• ACTION ITEM
Transcribe the line with "(c.id, p.1) :: pinsGo r p.2" and all the lines that follow it in the material below, exactly as they stand.

• WORKING DATA
-- ==== Sys2Proof/Machine/Box.lean ====
section
/-! DEFINITION. The black box: its ring and chain, the writer, coalescing, and LOG_READ (19 R439-R447). -/

namespace Sys2Proof.Machine

namespace Ev

/-- 0x0001 (R443) -/
abbrev powerFail : Nat := 0x0001
/-- 0x0002. -/
abbrev thermalTrip : Nat := 0x0002
/-- 0x0003 -/
abbrev p3Entry : Nat := 0x0003
/-- 0x0004 -/
abbrev startUpComplete : Nat := 0x0004
/-- 0x0005 -/
abbrev resetStarted : Nat := 0x0005
/-- 0x0010 -/
abbrev bootFallback : Nat := 0x0010
/-- 0x0011 -/
abbrev imageRefused : Nat := 0x0011
/-- 0x0012 -/
abbrev keyRotated : Nat := 0x0012
/-- 0x0013 -/
abbrev configRecordInvalid : Nat := 0x0013
/-- 0x0014 -/
abbrev roleClaimed : Nat := 0x0014
/-- 0x0015 -/
abbrev factoryReset : Nat := 0x0015
/-- 0x0016 -/
abbrev recoveryMode : Nat := 0x0016
/-- 0x0020 -/
abbrev hbmUncorrectable : Nat := 0x0020
/-- 0x0021 -/
abbrev hbmPinLost : Nat := 0x0021
/-- 0x0022 -/
abbrev hbmPageRetired : Nat := 0x0022
/-- 0x0023 -/
abbrev hbmBankRetired : Nat := 0x0023
/-- 0x0024 -/
abbrev hbmStackOut : Nat := 0x0024
/-- 0x0025 -/
abbrev sramUncorrectable : Nat := 0x0025
/-- 0x0030 -/
abbrev coldPageLost : Nat := 0x0030
/-- 0x0031 -/
abbrev coldSpareLow : Nat := 0x0031
/-- 0x0040 -/
abbrev pfcStorm : Nat := 0x0040
/-- 0x0041 -/
abbrev connectionSuspended : Nat := 0x0041
/-- 0x0050 -/
abbrev sampleMismatch : Nat := 0x0050
/-- 0x0051 -/
abbrev memberFailed : Nat := 0x0051
/-- 0x0052 -/
abbrev moduleDegraded : Nat := 0x0052
/-- 0x0060 -/
abbrev dictionaryValueReset : Nat := 0x0060
/-- 0x0061 -/
abbrev diagnosticEntered : Nat := 0x0061
/-- 0x0070 -/
abbrev coreRestart : Nat := 0x0070
/-- 0x0071 -/
abbrev checkCodeMismatch : Nat := 0x0071
/-- 0x0072 -/
abbrev coalesced : Nat := 0x0072

/-- INFO -/
abbrev info : Nat := 0
/-- WARNING -/
abbrev warning : Nat := 1
/-- ERROR -/
abbrev error : Nat := 2
/-- FATAL -/
abbrev fatal : Nat := 3

end Ev

/-- Slots of the ring (R439). -/
abbrev ringSlots : Nat := 261120

/-- OLDEST_SEQUENCE (R439). -/
def oldestSequence (b : BlackBox) : Nat := b.head - (ringSlots - 1)

/-- The record that HEAD_SEQUENCE names. -/
def headRecord (b : BlackBox) : Bytes := b.records.getLast?.getD []

/-- The chain head digest (R441). -/
def headDigest (b : BlackBox) : Bytes := sm3 (headRecord b)

/-- The `n` records from `first` on, in ascending sequence. -/
def recordsFrom (b : BlackBox) (first n : Nat) : List Bytes := (b.records.drop (first - oldestSequence b)).take n

/-- A record (R440). -/
def recordBytes (s : State) (e : Event) : Bytes :=
  e.detail ++ toLE 2 e.boot ++ toLE 2 e.unit ++ [0] ++ toLE 1 e.severity ++ toLE 2 e.code ++ toLE 8 e.time ++
    toLE 8 (s.box.head + 1) ++ (headDigest s.box).take 16

/-- The newest records that fit into the ring. DEDUCED (log entry 60). -/
def inRing (l : List Bytes) : List Bytes := (l.reverse.take ringSlots).reverse

/-- A record goes into its slot and the head word follows (R442). DEDUCED (log entry 60). -/
def putRecord (e : Event) (s : State) : State :=
  { s with box := { s.box with
      records := inRing (s.box.records ++ [recordBytes s e])
      head := s.box.head + 1
      recent := s.box.recent ++ [{ event := e, count := 0 }] } }

/-- Two events that coalesce: EVENT, UNIT_INDEX and DETAIL bytes 0–7 agree (R442). -/
def sameEvent (a b : Event) : Bool := a.code == b.code && a.unit == b.unit && a.detail.take 8 == b.detail.take 8

/-- A written record still coalesces the event: less than 1 s has passed. DEDUCED (log entry 60). -/
def coalesces (e : Event) (r : Recent) : Bool := sameEvent r.event e && e.time < r.event.time + 1000000000

/-- The writer deals with one event whose record reads back well: it is counted where it repeats, and written otherwise (R442). DEDUCED (log entry 60). -/
def writeEvent (e : Event) (s : State) : State :=
  if s.box.fault then s
  else if s.box.recent.any (coalesces e) then
    bump Key.blackboxCoalesced { s with box := { s.box with
      recent := mapIf (coalesces e) (fun r => { r with count := r.count + 1 }) s.box.recent } }
  else putRecord e s

/-- The service core restarts and appends nothing (R438): 30 ms from the restart. DEDUCED (log entry 59). -/
def serviceDown (s : State) : Bool := s.box.restarts.any fun r => r.1 == 0 && s.now < r.2 + 30000000

/-- The supervisor core restarts (R438). DEDUCED (log entry 59). -/
def supervisorDown (s : State) : Bool := s.box.restarts.any fun r => r.1 == 1 && s.now < r.2 + 30000000

/-- BLACKBOX_APPEND (R442): the oldest queued event. A record that reads back differently is written again; twice in succession is
a fault of the MRAM. DEDUCED (log entry 60). -/
def execBlackboxAppend (readBack : Bool) (t : Nat) (s : State) : Res :=
  let s0 := tick t s
  match s0.box.queue with
  | [] => .next s0
  | e :: r =>
    if serviceDown s0 ∨ s0.box.fault then .next s0
    else if readBack ∨ s0.box.recent.any (coalesces e) then
      .next (writeEvent e { s0 with box := { s0.box with queue := r, misread := false } })
    else if s0.box.misread then .next { s0 with box := { s0.box with fault := true, misread := false, queue := r } }
    else .next { s0 with box := { s0.box with misread := true } }

/-- BLACKBOX_COALESCED (R442): the second of a written record ends; `key` is DETAIL bytes 0–7 as a U64. DEDUCED (log entry 60). -/
def execBlackboxCoalesced (event unit key t : Nat) (s : State) : Res :=
  let s0 := tick t s
  let ended := fun r : Recent => r.event.code == event && r.event.unit == unit && u64At r.event.detail 0 == key &&
    decide (r.event.time + 1000000000 ≤ s0.now)
  let repeats := sumOf ((s0.box.recent.filter ended).map (·.count))
  let s1 := { s0 with box := { s0.box with recent := s0.box.recent.filter fun r => !ended r } }
  .next (if repeats = 0 then s1 else logEvent Ev.coalesced Ev.info unit (toLE 4 event ++ toLE 4 repeats) s1)

/-- Under a power failure the writer writes what is queued (R442). DEDUCED (log entry 60). -/
def flushEvents (s : State) : State :=
  s.box.queue.foldl (fun u e => writeEvent e u) { s with box := { s.box with queue := [], misread := false } }

/-- The trailer of LOG_READ without its signature (R446). -/
def logTrailer (s : State) (first n dispatched : Nat) : Bytes :=
  toLE 4 0x48424C41 ++ toLE 4 256 ++ zeros 72 ++ toLE 8 s.sec.bootCount ++ toLE 8 dispatched ++ zeros 4 ++ toLE 4 n ++ toLE 8 first ++
    toLE 8 (oldestSequence s.box) ++ toLE 8 s.box.head ++ sm3 Config.identityKey.toList ++ headDigest s.box

/-- A signature of the module has been made: SIGN_COUNT rises (17 R415), and the next signature is another draw. -/
def signed (s : State) : State := useFree { s with sec := { s.sec with signCount := s.sec.signCount + 1 } }

/-- The records that LOG_READ returns and its trailer without the signature, as they stand at the command's dispatch (R445). -/
def logReport (s : State) (c : Cmd) : Bytes :=
  let first := max c.entry.arg0 (oldestSequence s.box)
  let n := min (c.entry.arg1 % (1 <<< 32)) (s.box.head + 1 - first)
  (recordsFrom s.box first n).flatten ++ logTrailer s (if n = 0 then 0 else first) n c.dispatchedAt

/-- LOG_READ (R445): the records read at its dispatch, and the signed trailer. DEDUCED (log entry 60). -/
def execLogRead (seq : Nat) (s : State) : Res :=
  match admittedCmd s seq 0x04 with
  | none => .next s
  | some c =>
    if c.entry.arg1 % (1 <<< 32) = 0 then .next (succeed seq 0 [] s)
    else .next (succeed seq ((c.report.length - 192) / 64) (c.report ++ signBytes s c.report) (signed s))

end Sys2Proof.Machine
end

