/-! ## The floor (R122, R125; 09 R191) -/

/-- Epochs of a collection that something still needs. -/
def neededEpochs (s : State) (c : Coll) : List Nat :=
  c.epoch :: c.snapshots ++
    (s.search.queries.filter fun q => q.coll == c.id).map (·.epoch) ++
    (s.ahp.cmds.filter fun d => d.entry.target == c.id && [0x2A, 0x2B].contains d.entry.opcode && d.phase == .admitted).flatMap (fun d => d.epoch :: d.held) ++
    (c.shard.map fun x => min x.holdFrom c.epoch).toList

/-- The visibility floor. -/
def floorOf (s : State) (c : Coll) : Nat := (neededEpochs s c).foldl min c.epoch

/-- What the collection holds no longer once the floor stands at `f`. -/
def releaseBelow (f : Nat) (c : Coll) : Coll :=
  let keep := fun x : Option Nat => match x with | none => true | some e => decide (f < e)
  let newest := ((c.trees.find? (·.epoch ≤ f)).map (·.epoch)).getD 0
  { c with
    trees := c.trees.filter fun t => newest ≤ t.epoch
    append := c.append.filter fun a => keep a.foldedAt
    tombs := (c.tombs.filter fun t => keep t.foldedAt).map fun t => if t.epoch ≤ f then { t with recent := false } else t }

/-- The floor of a collection may have risen. -/
def settle (id : Nat) (s : State) : State :=
  match findColl s id with
  | none => s
  | some c => updColl id (releaseBelow (floorOf s c)) s

/-! ## Charges (R111, R128) -/

/-- Bytes of a level with its centroids. -/
def levelBytes (sch : Bytes) (level : List Node) : Nat := level.length * nodeBytes sch

/-- Levels that fit a share from level 1 down, with what is left of it. DEDUCED (log entry 28). -/
def pinFrom (sch : Bytes) : List (List Node) → Nat → Nat × Nat
  | [], share => (0, share)
  | l :: r, share =>
    if levelBytes sch l ≤ share then
      let p := pinFrom sch r (share - levelBytes sch l)
      (p.1 + 1, p.2)
    else (0, share)

/-- Pinned levels of each collection, in order of creation, as they take their share of the tree banks of 8 MiB. DEDUCED (log entry 28). -/
def pinsGo : List Coll → Nat → List (Nat × Nat)
  | [], _ => []
  | c :: r, share =>
    match c.trees.head? with
    | none => (c.id, 0) :: pinsGo r share
    | some t =>
      let p := pinFrom c.schema t.levels share
      (c.id, p.1) :: pinsGo r p.2

/-- PINNED_LEVELS of a collection (notes/assumptions/28.md). DEDUCED (log entry 28). -/
def pinnedLevels (s : State) (id : Nat) : Nat :=
  (((pinsGo s.search.colls (settingNat s Key.treePinBanks * 8388608)).find? (·.1 == id)).map (·.2)).getD 0

/-- HBM per vector, in bits, since the deletion bitmap takes one. -/
def vectorBits (sch : Bytes) : Nat :=
  8 * (Sch.codeBytes sch + 8 + Sch.pqBytes sch + attrBytes sch + 20 + (if Sch.pinFull sch then fullBytes sch else 0)) + 1

/-- HBM of `n` vectors. -/
def vectorsHbm (sch : Bytes) (n : Nat) : Nat := ceilDiv (n * vectorBits sch) 8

• SOLUTION BELOW
      (c.id, p.1) :: pinsGo r p.2

/-- PINNED_LEVELS of a collection (notes/assumptions/28.md). DEDUCED (log entry 28). -/
def pinnedLevels (s : State) (id : Nat) : Nat :=
  (((pinsGo s.search.colls (settingNat s Key.treePinBanks * 8388608)).find? (·.1 == id)).map (·.2)).getD 0

/-- HBM per vector, in bits, since the deletion bitmap takes one. -/
def vectorBits (sch : Bytes) : Nat :=
  8 * (Sch.codeBytes sch + 8 + Sch.pqBytes sch + attrBytes sch + 20 + (if Sch.pinFull sch then fullBytes sch else 0)) + 1

/-- HBM of `n` vectors. -/
def vectorsHbm (sch : Bytes) (n : Nat) : Nat := ceilDiv (n * vectorBits sch) 8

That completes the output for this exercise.